Topic: non-split fibration

Daniel Teixeira (Oct 21 2024 at 21:49):

How can I see that the codomain fibration $\text{cod}:\mathcal C^{[1]}\to\mathcal C$ in general is not a split fibration? I'm missing something in my calculations, because to me it seems that lifting $f:x\to y$ to $f\circ 1_x = 1_y\circ f$ is functorial.

Kevin Carlson (Oct 21 2024 at 22:01):

A splitting of a fibration is a choice of Cartesian lifting for every pair of an arrow $f$ in the base and an object in the fiber over the codomain of $f$; your proposed splitting ignores the second half of this information. You may be confusing a split fibratjon with a fibration that, as a functor, is a split epimorphism. Certainly the codomain fibration is a split epi and you’ve shown why here.

Daniel Teixeira (Oct 21 2024 at 22:04):

ah, I see, given I'm not choosing the cartesian lift for $(f:x\to y,y'\in \text{cod}^{-1}(y))$, for that I could for instance take a pullback. But then the whole construction is only pseudofunctorial

Daniel Teixeira (Oct 21 2024 at 22:05):

do you have any non-trivial example of split fibration to keep in mind?
I guess one could skeletalize $\mathcal C$ in this case

Vincent Moreau (Oct 21 2024 at 22:08):

You can take a look at the example given by Streicher in Fibered Categories a la Jean Benabou, see Warning 1 under Definition 3.1. The fibration given is the surjective group homomorphism $\mathbf{Z} \to \mathbf{Z}/2\mathbf{Z}$, which is a Grothendieck fibration if we see the groups as one-object categories.

Daniel Teixeira (Oct 21 2024 at 22:08):

that fibration is not split

Vincent Moreau (Oct 21 2024 at 22:08):

This is another example of a NON-split fibration. On the other hand, if you want a split example, you can take the Fam fibration.

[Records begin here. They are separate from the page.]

theorem rqReadEffect_did {W : Nat} {s : State} {a1 : Nat} {u : State}
    (hW : W &&& 0x53ee50cd86e = 0x53ee50cd86e) (h : Did W s u) : Did W s (rqReadEffect a1 u) := by
  unfold rqReadEffect
  extract_lets z1 z2
  clear_value z1
  have hz2 : Did W s z2.2 := memRead_did (within hW rfl) h
  clear_value z2
  refine did_ite h (whenFree_did (within hW rfl) ?_ h)
  split
  · exact parkRq_did (within hW rfl) hz2
  · extract_lets z9
    clear_value z9
    exact did_ite (acceptCmd_did (within hW rfl) hz2) (did_ite (rqPut_did (within hW rfl) hz2) (parkRq_did (within hW rfl) hz2))

theorem execRqCommandRead_did {W : Nat} {s : State} {a1 : Nat} {a2 : List (Nat × Bool)} {u : State}
    (hW : W &&& 0x53ee50cd86e = 0x53ee50cd86e) (h : Did W s u) : ODid W s (execRqCommandRead a1 a2 u) := by
  unfold execRqCommandRead
  refine onUnit_odid ?_
  refine withFlaws_did (within hW rfl) ?_ h
  intro x1 h2
  exact rqReadEffect_did (within hW rfl) h2

theorem execGetData_did {W : Nat} {s : State} {a1 : Nat} {a2 : BitVec 256} {a3 : List Byte} {a4 : List (Nat × Bool)} {u : State}
    (hW : W &&& 0x53ef50cd86e = 0x53ef50cd86e) (h : Did W s u) : ODid W s (execGetData a1 a2 a3 a4 u) := by
  unfold execGetData
  refine onUnit_odid ?_
  refine withFlaws_did (within hW rfl) ?_ h
  intro x1 h2
  exact getDataEffect_did (within hW rfl) h2

/-! Starter -/

theorem countSlip_did {W : Nat} {s : State} {a1 : Nat} {a2 : Nat} {u : State}
    (hW : W &&& 0x802 = 0x802) (h : Did W s u) : Did W s (countSlip a1 a2 u) := by
  unfold countSlip
  extract_lets z1
  have hz1 : Did W s z1 := did_ite (bumpObj_did (within hW rfl) h) h
  clear_value z1
  exact did_ite (oset_did (within hW rfl) hz1) hz1

/-! Custom -/

theorem runDecoded_did {W : Nat} {s : State} {a1 : Instr} {u : State}
    (hW : W &&& 0x200c002 = 0x200c002) (h : Did W s u) : ODid W s (runDecoded a1 u) := by
  unfold runDecoded
  split
  · exact execPsetq_did (within hW rfl) h
  · exact execPgetq_did (within hW rfl) h
  · exact execPqadd_did (within hW rfl) h
  · exact execPtag_did (within hW rfl) h
  · exact execPwait_did (within hW rfl) h
  · exact execPfence_did (within hW rfl) h
  · exact execPstat_did (within hW rfl) h
  · exact execPrdop_did (within hW rfl) h
  · exact execPdone_did (within hW rfl) h
  · exact execPperf_did (within hW rfl) h
  · exact execPbsig_did (within hW rfl) h
  · exact execPbwait_did (within hW rfl) h
  · exact execPsqrd_did (within hW rfl) h
  · exact execPsqadv_did (within hW rfl) h
  · exact execPfret_did (within hW rfl) h
  · exact execPacerLoad_did (within hW rfl) h
  · exact execPacerStore_did (within hW rfl) h
  · exact execPacerAtomic_did (within hW rfl) h
  · exact execPacerCsrAccess_did (within hW rfl) h
  · exact execEcall_did (within hW rfl) h
  · exact execEbreak_did (within hW rfl) h
  · exact execMldw_did (within hW rfl) h
  · exact execMmul_did (within hW rfl) h
  · exact execMrd_did (within hW rfl) h
  · exact execMlda_did (within hW rfl) h
  · exact execMzero_did (within hW rfl) h
  · exact execVadd_did (within hW rfl) h
  · exact execVsub_did (within hW rfl) h
  · exact execVmul_did (within hW rfl) h
  · exact execVfma_did (within hW rfl) h
  · exact execVmin_did (within hW rfl) h
  · exact execVmax_did (within hW rfl) h
  · exact execVmov_did (within hW rfl) h
  · exact execVcvt_did (within hW rfl) h
  · exact execVceq_did (within hW rfl) h
  · exact execVclt_did (within hW rfl) h
  · exact execVcle_did (within hW rfl) h
  · exact execVfun_did (within hW rfl) h
  · exact execVred_did (within hW rfl) h
  · exact execVscan_did (within hW rfl) h
  · exact execVtopk_did (within hW rfl) h
  · exact execVcmprs_did (within hW rfl) h
  · exact execVexpd_did (within hW rfl) h
  · exact execVrand_did (within hW rfl) h
  · exact execVtrn_did (within hW rfl) h
  · exact execDld_did (within hW rfl) h
  · exact execDst_did (within hW rfl) h
  · exact execDvin_did (within hW rfl) h
  · exact execDvout_did (within hW rfl) h
  · exact execDpf_did (within hW rfl) h
  · exact execDrly_did (within hW rfl) h
  · refine next_odid ?_
    exact h

/-! Codewords -/

theorem takeStream_did {W : Nat} {s : State} {a1 : Nat} {u : State}
    (hW : W &&& 0x53ef70cd86e = 0x53ef70cd86e) (h : Did W s u) : Did W s (takeStream a1 u) := by
  unfold takeStream
  refine did_ite ?_ h
  extract_lets z1
  have hz1 : Did W s z1.2 := takePackets_did (within hW rfl) h
  clear_value z1
  exact did_ite (portMod_did (within hW rfl) hz1) hz1

theorem execSbState_did {W : Nat} {s : State} {a1 : Nat} {a2 : Nat} {u : State}
    (hW : W &&& 0x53ef70cd86e = 0x53ef70cd86e) (h : Did W s u) : ODid W s (execSbState a1 a2 u) := by
  unfold execSbState
  refine onUnit_odid ?_
  exact takeStream_did (within hW rfl) (sbStateEffect_did (within hW rfl) h)

/-! ChipLinks -/

theorem execPutAck_did {W : Nat} {s : State} {a1 : Nat} {a2 : BitVec 256} {u : State}
    (hW : W &&& 0x53ef50cd86e = 0x53ef50cd86e) (h : Did W s u) : ODid W s (execPutAck a1 a2 u) := by
  unfold execPutAck
  refine onUnit_odid ?_
  exact putAckEffect_did (within hW rfl) h

theorem execRelayUp_did {W : Nat} {s : State} {a1 : Nat} {a2 : BitVec 256} {a3 : List Byte} {u : State}
    (hW : W &&& 0x52ef70cd86e = 0x52ef70cd86e) (h : Did W s u) : ODid W s (execRelayUp a1 a2 a3 u) := by
  unfold execRelayUp
  refine onUnit_odid ?_
  exact settleAll_did (within hW rfl) (relayUpEffect_did (within hW rfl) h)

theorem execRqSkip_did {W : Nat} {s : State} {a1 : Nat} {u : State}
    (hW : W &&& 0x53ee50cd86e = 0x53ee50cd86e) (h : Did W s u) : ODid W s (execRqSkip a1 u) := by
  unfold execRqSkip
  refine onUnit_odid ?_
  exact rqSkipEffect_did (within hW rfl) h

/-! Codewords -/

theorem laneSymbols_did {W : Nat} {s : State} {a1 : Nat} {a2 : Nat} {a3 : Nat} {u : State}
    (hW : W &&& 0x50480000d6e = 0x50480000d6e) (h : Did W s u) : Did W s (laneSymbols a1 a2 a3 u) := by
  unfold laneSymbols
  extract_lets z1 z2 z3 z4
  clear_value z1
  clear_value z2
  clear_value z3
  have hz4 : Did W s z4 := portPut_did (within hW rfl) h
  clear_value z4
  exact did_ite (laneFail_did (within hW rfl) hz4) hz4

theorem addLanes_did {W : Nat} {s : State} {a1 : Nat} {a2 : List Nat} {u : State}
    (hW : W &&& 0x50480000d6e = 0x50480000d6e) (h : Did W s u) : Did W s (addLanes a1 a2 u) := by
  unfold addLanes
  extract_lets z1
  clear_value z1
  refine did_foldl ?_ h
  intro x2 x3 h4
  extract_lets z5
  clear_value z5
  exact did_ite h4 (laneSymbols_did (within hW rfl) h4)

/-! Batons -/

theorem execBatonBind_did {W : Nat} {s : State} {a1 : Nat} {a2 : W64} {u : State}
    (hW : W &&& 0x1400000 = 0x1400000) (h : Did W s u) : ODid W s (execBatonBind a1 a2 u) := by
  unfold execBatonBind
  refine onUnit_odid ?_
  exact batonCtlSet_did (within hW rfl) h

/-! Starter -/

theorem releaseTimeEffect_did {W : Nat} {s : State} {a1 : Nat} {a2 : Nat} {u : State}
    (hW : W &&& 0x52eff0cd86e = 0x52eff0cd86e) (h : Did W s u) : Did W s (releaseTimeEffect a1 a2 u) := by
  unfold releaseTimeEffect
  split
  · exact h
  · split
    · exact h
    · exact settleAll_did (within hW rfl) (moveTo_did (within hW rfl) h)

/-! Pcie -/

theorem inboundWriteEffect_did {W : Nat} {s : State} {a1 : Nat} {a2 : Nat} {a3 : Nat} {a4 : List Byte} {u : State}
    (hW : W &&& 0x5ffe7fdf86e = 0x5ffe7fdf86e) (h : Did W s u) : Did W s (inboundWriteEffect a1 a2 a3 a4 u) := by
  unfold inboundWriteEffect
  refine did_ite h ?_
  split
  · exact h
  · exact h
  · exact inboundFree_did (within hW rfl) (regBytes_did (within hW rfl) h) h
  · split
    · exact discardIn_did (within hW rfl) (memErr_did (within hW rfl) h)
    · exact inboundFree_did (within hW rfl) (writeOr_did (within hW rfl) h) h
  · exact inboundFree_did (within hW rfl) (writeOr_did (within hW rfl) h) h

theorem execPcieInboundWrite_did {W : Nat} {s : State} {a1 : Nat} {a2 : Nat} {a3 : Nat} {a4 : List Byte} {a5 : List (Nat × Bool)} {u : State}
    (hW : W &&& 0x5ffe7fdf86e = 0x5ffe7fdf86e) (h : Did W s u) : ODid W s (execPcieInboundWrite a1 a2 a3 a4 a5 u) := by
  unfold execPcieInboundWrite
  refine onUnit_odid ?_
  refine withFlaws_did (within hW rfl) ?_ h
  intro x1 h2
  exact inboundWriteEffect_did (within hW rfl) h2

/-! Starter -/

theorem readParam_did {W : Nat} {s : State} {a1 : Nat} {a2 : Item} {u : State}
    (hW : W &&& 0x52ee000d86e = 0x52ee000d86e) (h : Did W s u) : Did W s (readParam a1 a2 u).2 := by
  unfold readParam
  refine did_ite_of (fun x : (_ × _) => x.2) ?_ ?_
  · exact h
  · exact readVirt_did (within hW rfl) h

theorem enterCores_did {W : Nat} {s : State} {a1 : Nat} {a2 : Item} {a3 : List Byte} {a4 : Nat} {a5 : List Nat} {u : State}
    (hW : W &&& 0x52ee000d86e = 0x52ee000d86e) (h : Did W s u) : Did W s (enterCores a1 a2 a3 a4 a5 u) := by
  induction a5 generalizing a4 u with
  | nil  =>
    unfold enterCores
    exact h
  | cons r1 r2 r3 =>
    unfold enterCores
    exact r3 (fetchCode_did (within hW rfl) (tcPut_did (within hW rfl) h))

theorem startItem_did {W : Nat} {s : State} {a1 : Nat} {a2 : Item} {a3 : List Byte} {u : State}
    (hW : W &&& 0x52ee000d86e = 0x52ee000d86e) (h : Did W s u) : Did W s (startItem a1 a2 a3 u) := by
  unfold startItem
  extract_lets z1 z2 z3 z4 z5
  have hz1 : Did W s z1 := did_ite (oset_did (within hW rfl) h) h
  clear_value z1
  clear_value z2
  clear_value z3
  have hz4 : Did W s z4 := by
    refine did_foldl ?_ hz1
    intro x6 x7 h8
    exact takeCore_did (within hW rfl) h8
  clear_value z4
  clear_value z5
  exact countSlip_did (within hW rfl) (enterCores_did (within hW rfl) (itemPut_did (within hW rfl) hz4))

James Deikun (Oct 21 2024 at 22:10):

Or the domain fibration.

Daniel Teixeira (Oct 21 2024 at 22:12):

Vincent Moreau said:

This is an example of a NON-split fibration. On the other hand, if you want a split example, you can take the Fam fibration.

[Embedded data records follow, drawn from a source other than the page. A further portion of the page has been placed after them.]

-- ==== Sys2Proof/Laws/State.lean ====
section
/-! SUPPORT. Each named update of the state: what it leaves in every field. No later proof unfolds a record update. -/

-- one theorem after the other: a thread for each of hundreds of small theorems takes more memory than the check allows
set_option Elab.async false

namespace Sys2Proof.Machine

open Sys2Proof

@[simp] theorem onUnit_true (t : State) : onUnit true t = .next t := rfl
@[simp] theorem onUnit_false (t : State) : onUnit false t = .fault .noSuchUnit := rfl
@[simp] theorem onlyIf_true (t s : State) : onlyIf true t s = t := rfl
@[simp] theorem onlyIf_false (t s : State) : onlyIf false t s = s := rfl

/-- A counter below its width counts. -/
theorem bumpObj_below (i j w n : Nat) (s : State) (h : oget s i j + n < 2 ^ w) : bumpObj i j w n s = oset s i j (oget s i j + n) := by
  simp [bumpObj, h]

@[simp] theorem drawFree_fst (s : State) : (drawFree s).1 = Config.free s.fresh := rfl
@[simp] theorem drawFree_snd (s : State) : (drawFree s).2 = { s with fresh := s.fresh + 1 } := rfl

@[simp] theorem emit_pending (s : State) (e : Emit) : (emit e s).pending = s.pending := rfl
@[simp] theorem emit_fresh (s : State) (e : Emit) : (emit e s).fresh = s.fresh := rfl
@[simp] theorem emit_out (s : State) (e : Emit) : (emit e s).out = e :: s.out := rfl
@[simp] theorem emit_boot (s : State) (e : Emit) : (emit e s).boot = s.boot := rfl
@[simp] theorem emit_fuse (s : State) (e : Emit) : (emit e s).fuse = s.fuse := rfl
@[simp] theorem emit_flash (s : State) (e : Emit) : (emit e s).flash = s.flash := rfl
@[simp] theorem emit_faults (s : State) (e : Emit) : (emit e s).faults = s.faults := rfl
@[simp] theorem emit_present (s : State) (e : Emit) : (emit e s).present = s.present := rfl
@[simp] theorem emit_links (s : State) (e : Emit) : (emit e s).links = s.links := rfl
@[simp] theorem emit_alt (s : State) (e : Emit) : (emit e s).alt = s.alt := rfl
@[simp] theorem emit_pendAlt (s : State) (e : Emit) : (emit e s).pendAlt = s.pendAlt := rfl
@[simp] theorem emit_obj (s : State) (e : Emit) : (emit e s).obj = s.obj := rfl
@[simp] theorem emit_oct (s : State) (e : Emit) : (emit e s).oct = s.oct := rfl
@[simp] theorem emit_regs (s : State) (e : Emit) : (emit e s).regs = s.regs := rfl
@[simp] theorem emit_tcs (s : State) (e : Emit) : (emit e s).tcs = s.tcs := rfl
@[simp] theorem emit_items (s : State) (e : Emit) : (emit e s).items = s.items := rfl
@[simp] theorem emit_nextAcc (s : State) (e : Emit) : (emit e s).nextAcc = s.nextAcc := rfl
@[simp] theorem emit_rr (s : State) (e : Emit) : (emit e s).rr = s.rr := rfl
@[simp] theorem emit_ctxs (s : State) (e : Emit) : (emit e s).ctxs = s.ctxs := rfl
@[simp] theorem emit_queues (s : State) (e : Emit) : (emit e s).queues = s.queues := rfl
@[simp] theorem emit_cmdStat (s : State) (e : Emit) : (emit e s).cmdStat = s.cmdStat := rfl
@[simp] theorem emit_cmdBusy (s : State) (e : Emit) : (emit e s).cmdBusy = s.cmdBusy := rfl
@[simp] theorem emit_bindErr (s : State) (e : Emit) : (emit e s).bindErr = s.bindErr := rfl
@[simp] theorem emit_ctxBase (s : State) (e : Emit) : (emit e s).ctxBase = s.ctxBase := rfl
@[simp] theorem emit_batons (s : State) (e : Emit) : (emit e s).batons = s.batons := rfl
@[simp] theorem emit_groups (s : State) (e : Emit) : (emit e s).groups = s.groups := rfl
@[simp] theorem emit_slots (s : State) (e : Emit) : (emit e s).slots = s.slots := rfl
@[simp] theorem emit_tb (s : State) (e : Emit) : (emit e s).tb = s.tb := rfl
@[simp] theorem emit_ecl (s : State) (e : Emit) : (emit e s).ecl = s.ecl := rfl
@[simp] theorem emit_stu (s : State) (e : Emit) : (emit e s).stu = s.stu := rfl
@[simp] theorem emit_mem (s : State) (e : Emit) : (emit e s).mem = s.mem := rfl
@[simp] theorem emit_mds (s : State) (e : Emit) : (emit e s).mds = s.mds := rfl
@[simp] theorem emit_l2maint (s : State) (e : Emit) : (emit e s).l2maint = s.l2maint := rfl
@[simp] theorem emit_coh (s : State) (e : Emit) : (emit e s).coh = s.coh := rfl
@[simp] theorem emit_ports (s : State) (e : Emit) : (emit e s).ports = s.ports := rfl
@[simp] theorem emit_chips (s : State) (e : Emit) : (emit e s).chips = s.chips := rfl
@[simp] theorem emit_rqs (s : State) (e : Emit) : (emit e s).rqs = s.rqs := rfl
@[simp] theorem emit_cores (s : State) (e : Emit) : (emit e s).cores = s.cores := rfl
@[simp] theorem emit_mtime (s : State) (e : Emit) : (emit e s).mtime = s.mtime := rfl
@[simp] theorem emit_pcie (s : State) (e : Emit) : (emit e s).pcie = s.pcie := rfl
@[simp] theorem emit_sc (s : State) (e : Emit) : (emit e s).sc = s.sc := rfl
@[simp] theorem emit_pwr (s : State) (e : Emit) : (emit e s).pwr = s.pwr := rfl
@[simp] theorem emit_cla (s : State) (e : Emit) : (emit e s).cla = s.cla := rfl
@[simp] theorem emit_sec (s : State) (e : Emit) : (emit e s).sec = s.sec := rfl
@[simp] theorem emit_routes (s : State) (e : Emit) : (emit e s).routes = s.routes := rfl

@[simp] theorem oset_pending (s : State) (i j v : Nat) : (oset s i j v).pending = s.pending := rfl
@[simp] theorem oset_fresh (s : State) (i j v : Nat) : (oset s i j v).fresh = s.fresh := rfl
@[simp] theorem oset_out (s : State) (i j v : Nat) : (oset s i j v).out = s.out := rfl
@[simp] theorem oset_boot (s : State) (i j v : Nat) : (oset s i j v).boot = s.boot := rfl
@[simp] theorem oset_fuse (s : State) (i j v : Nat) : (oset s i j v).fuse = s.fuse := rfl
@[simp] theorem oset_flash (s : State) (i j v : Nat) : (oset s i j v).flash = s.flash := rfl
@[simp] theorem oset_faults (s : State) (i j v : Nat) : (oset s i j v).faults = s.faults := rfl
@[simp] theorem oset_present (s : State) (i j v : Nat) : (oset s i j v).present = s.present := rfl
@[simp] theorem oset_links (s : State) (i j v : Nat) : (oset s i j v).links = s.links := rfl
@[simp] theorem oset_alt (s : State) (i j v : Nat) : (oset s i j v).alt = s.alt := rfl
@[simp] theorem oset_pendAlt (s : State) (i j v : Nat) : (oset s i j v).pendAlt = s.pendAlt := rfl
@[simp] theorem oset_obj (s : State) (i j v : Nat) : (oset s i j v).obj = tset (objDefault i j) s.obj (objKey i j) v := rfl
@[simp] theorem oset_oct (s : State) (i j v : Nat) : (oset s i j v).oct = s.oct := rfl
@[simp] theorem oset_regs (s : State) (i j v : Nat) : (oset s i j v).regs = s.regs := rfl
@[simp] theorem oset_tcs (s : State) (i j v : Nat) : (oset s i j v).tcs = s.tcs := rfl
@[simp] theorem oset_items (s : State) (i j v : Nat) : (oset s i j v).items = s.items := rfl
@[simp] theorem oset_nextAcc (s : State) (i j v : Nat) : (oset s i j v).nextAcc = s.nextAcc := rfl
@[simp] theorem oset_rr (s : State) (i j v : Nat) : (oset s i j v).rr = s.rr := rfl
@[simp] theorem oset_ctxs (s : State) (i j v : Nat) : (oset s i j v).ctxs = s.ctxs := rfl
@[simp] theorem oset_queues (s : State) (i j v : Nat) : (oset s i j v).queues = s.queues := rfl
@[simp] theorem oset_cmdStat (s : State) (i j v : Nat) : (oset s i j v).cmdStat = s.cmdStat := rfl
@[simp] theorem oset_cmdBusy (s : State) (i j v : Nat) : (oset s i j v).cmdBusy = s.cmdBusy := rfl
@[simp] theorem oset_bindErr (s : State) (i j v : Nat) : (oset s i j v).bindErr = s.bindErr := rfl
@[simp] theorem oset_ctxBase (s : State) (i j v : Nat) : (oset s i j v).ctxBase = s.ctxBase := rfl
@[simp] theorem oset_batons (s : State) (i j v : Nat) : (oset s i j v).batons = s.batons := rfl
@[simp] theorem oset_groups (s : State) (i j v : Nat) : (oset s i j v).groups = s.groups := rfl
@[simp] theorem oset_slots (s : State) (i j v : Nat) : (oset s i j v).slots = s.slots := rfl
@[simp] theorem oset_tb (s : State) (i j v : Nat) : (oset s i j v).tb = s.tb := rfl
@[simp] theorem oset_ecl (s : State) (i j v : Nat) : (oset s i j v).ecl = s.ecl := rfl
@[simp] theorem oset_stu (s : State) (i j v : Nat) : (oset s i j v).stu = s.stu := rfl
@[simp] theorem oset_mem (s : State) (i j v : Nat) : (oset s i j v).mem = s.mem := rfl
@[simp] theorem oset_mds (s : State) (i j v : Nat) : (oset s i j v).mds = s.mds := rfl
@[simp] theorem oset_l2maint (s : State) (i j v : Nat) : (oset s i j v).l2maint = s.l2maint := rfl
@[simp] theorem oset_coh (s : State) (i j v : Nat) : (oset s i j v).coh = s.coh := rfl
@[simp] theorem oset_ports (s : State) (i j v : Nat) : (oset s i j v).ports = s.ports := rfl
@[simp] theorem oset_chips (s : State) (i j v : Nat) : (oset s i j v).chips = s.chips := rfl
@[simp] theorem oset_rqs (s : State) (i j v : Nat) : (oset s i j v).rqs = s.rqs := rfl
@[simp] theorem oset_cores (s : State) (i j v : Nat) : (oset s i j v).cores = s.cores := rfl
@[simp] theorem oset_mtime (s : State) (i j v : Nat) : (oset s i j v).mtime = s.mtime := rfl
@[simp] theorem oset_pcie (s : State) (i j v : Nat) : (oset s i j v).pcie = s.pcie := rfl
@[simp] theorem oset_sc (s : State) (i j v : Nat) : (oset s i j v).sc = s.sc := rfl
@[simp] theorem oset_pwr (s : State) (i j v : Nat) : (oset s i j v).pwr = s.pwr := rfl
@[simp] theorem oset_cla (s : State) (i j v : Nat) : (oset s i j v).cla = s.cla := rfl
@[simp] theorem oset_sec (s : State) (i j v : Nat) : (oset s i j v).sec = s.sec := rfl
@[simp] theorem oset_routes (s : State) (i j v : Nat) : (oset s i j v).routes = s.routes := rfl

This is fibred in sets, right? I would consider this example trivial: every such fibration is split. For the codomain fibration, this would correspond to skeletalizing the category.

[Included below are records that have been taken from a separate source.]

-- ==== Sys2Proof/Tests/Slice0.lean ====
section
/-! SUPPORT. Own tests: the WellFormed smoke tests, the worked examples of spec/, single steps; and for each clause of each
statement a state and operands that meet its hypotheses together (`witness_<statement>_<clause>`). -/

set_option Elab.async false
set_option linter.unusedVariables false
set_option maxRecDepth 20000

open Sys2Proof Sys2Proof.Machine

/-- An item of context 1 with a tensor slot, a video slot and an empty one, and 4096 bytes of kernel code at 0. -/
def witItem : Item :=
  { ctx := 1, q := 0, idx := 0, desc := [0x30000000000, 0, 0, 0, 0, 0x1000],
    opnds := [[0x10000, 0x400000004, 0x100000001, 32, 0, 0, 0x3008], [0x10000, 0x400000004, 0x100000001, 32, 0, 0, 0x3317], []],
    phase := .running }

/-- Core 0 runs the item. -/
def witState (c : TCore) : State := { tcs := [(0, { c with item := some 0 })], items := [(0, witItem)] }

/-- A region at byte 0. -/
def witReg (rows cols fmt pitch : Nat) : W64 :=
  BitVec.ofNat 64 (2 ^ 16 * (rows - 1) + 2 ^ 24 * (cols - 1) + 2 ^ 40 * pitch + 2 ^ 52 * fmt)


/-- The E9 runs with every die. -/
def witRun : State := { present := 0xFFFFFFFFFF, boot := { phase := .running, claryn := true, canNode := 16 } }

/-- The entry of context 1 in use: one queue of 16 entries. -/
def witEntry : List W64 := [0x1F00003F71, 0, 0, 0, 0x10004, 0x20000, 0, 0, 0, 0, 0, 0, 0, 0, 0, 0]

/-- Context 1 is enabled, and its queue holds two descriptors. -/
def witCtx : State :=
  { witRun with
    obj := [(objKey 0x5102 2, 0xFF), (objKey 0x5103 2, 0x3FFF0000)]
    ctxs := [(1, { state := 1, entry := witEntry })], queues := [(4, { tail := 3, accepted := 1 })], ctxBase := 0x40000 }

/-- A manager on CAN FD asks for CAN_NODE_ID. -/
def witReq : Req := { via := .can 1, tid := 1, index := 0x1100, sub := 1 }

/-- A signature of `witChange` under the key 1, computed from the standard outside Lean. -/
def witSig : List Byte :=
  beBytes 32 0x5FDA41236F422186C382B6CF14B0394B087D331508DF8A196E4483E7E4261B1B ++
  beBytes 32 0xD012DF6D485EEF3C9E3EA49875A7E359EDC545E09D56401E9C99B21547C24BB2

/-- A change that claims the E9 for an owner and a custodian whose public keys are the base point. -/
def witChange : List Byte :=
  leBytes 4 0x50524331 ++ leBytes 4 2 ++ List.replicate 16 0 ++ leBytes 8 0x100000000 ++
  ([1, 2] : List Nat).flatMap fun i => leBytes 4 (0x40005001 + 0x10000 * i) ++ beBytes 32 sm2gx ++ beBytes 32 sm2gy

/-- The identity private key wrapped under a key of zeros, its tag computed by the model (a witness, no vector of the standard). -/
def witKeyed : State :=
  { witRun with
    boot := { witRun.boot with attest := true }, sec := { idKek := List.replicate 16 0 }
    fuse := { idWrap := List.replicate 44 0 ++ blkBytes 0xD631D05D864D9FB2FD09FC811C5277F } }

/-- A start in which every die has passed, and every link and bond has trained on all its lanes. -/
def witFound : State :=
  (upto 0 23).foldl (fun s i => linkTrainingEffect i [] [] s)
    { boot := { phase := .starting, claryn := true, flooded := true, selfTest := (upto 0 16).map fun i => (i, 1) }
      fuse := { dieSerials := upto 1 16 } }

/-! Ill-formed commands, one for each check of WellFormed.lean -/

theorem test_wf_cd : (Instr.bondErrorDetected 6 true).wf = false := by decide
theorem test_wf_md : (Instr.pgretPop 6).wf = false := by decide
theorem test_wf_die : (Instr.selfTestComplete 16 true).wf = false := by decide
theorem test_wf_link : (Instr.flitCrcError 17).wf = false := by decide
theorem test_wf_link_or_bond : (Instr.linkTrainingComplete 23 [] []).wf = false := by decide
theorem test_wf_lane_link : (Instr.spareTrained (.link 17)).wf = false := by decide
theorem test_wf_lane_port : (Instr.spareTrained (.port 24)).wf = false := by decide
theorem test_wf_tensor_core : (Instr.ecall 192).wf = false := by decide
theorem test_wf_cluster : (Instr.clusterInvalidate 24).wf = false := by decide
theorem test_wf_application_core : (Instr.boardWindowAccess 128 false 0 8 0 []).wf = false := by decide
theorem test_wf_port : (Instr.sbIdle 24).wf = false := by decide
theorem test_wf_pcie : (Instr.pcieInboundRead 4 0 0 4 []).wf = false := by decide
theorem test_wf_context : (Instr.contextEnable 16384 []).wf = false := by decide
theorem test_wf_queue : (Instr.doorbell 0 4 0).wf = false := by decide
theorem test_wf_baton : (Instr.batonOperation 8192 0).wf = false := by decide
theorem test_wf_slot : (Instr.sqBind 64 0).wf = false := by decide
theorem test_wf_group : (Instr.relayGroupStart 1024 0).wf = false := by decide
theorem test_wf_remote_queue : (Instr.rqCommandStart 256 []).wf = false := by decide
theorem test_wf_l2_cluster : (Instr.l2MaintClean (.cluster 24) false).wf = false := by decide
theorem test_wf_l2_group : (Instr.l2MaintClean (.group 32) false).wf = false := by decide
theorem test_wf_requester : (Instr.transactionTimeout ⟨2, 128, none⟩ 0).wf = false := by decide
theorem test_wf_sender : (Instr.read { via := .can 128, tid := 0, index := 0, sub := 0 }).wf = false := by decide
theorem test_wf_debugger : (Instr.debugPortAccess (.readTile 0 0x400000)).wf = false := by decide
theorem test_wf_credit_class : (Instr.creditSend 0 3).wf = false := by decide
theorem test_wf_accepts_the_last_units :
    [Instr.ecall 191, .sbIdle 23, .contextEnable 16383 [], .batonOperation 8191 0, .linkTrainingComplete 22 [] []].all Instr.wf = true := by decide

Vincent Moreau (Oct 21 2024 at 22:17):

If your question is if the fibers are discrete, then it is not the case as soon as the category on which we apply the Fam construction has a non-identity endomorphism. If we call such a morphism $u : X \to X$, then the morphism $(\operatorname{Id} : \{*\} \to \{*\}, u)$ lives in the fiber of $\{*\}$. Or perhaps I don't understand your question.

Vincent Moreau (Oct 21 2024 at 22:19):

The fiber over a set $I$ is the category $\mathbf{C}^I$.

Daniel Teixeira (Oct 21 2024 at 22:21):

oh, okay, I'm not familiar with this I guess I just misunderstood the construction at the 1lab

Vincent Moreau (Oct 21 2024 at 22:25):

As a reference, there is Categorical Logic and Type Theory by Jacobs, where the family fibration is described in section 1.2.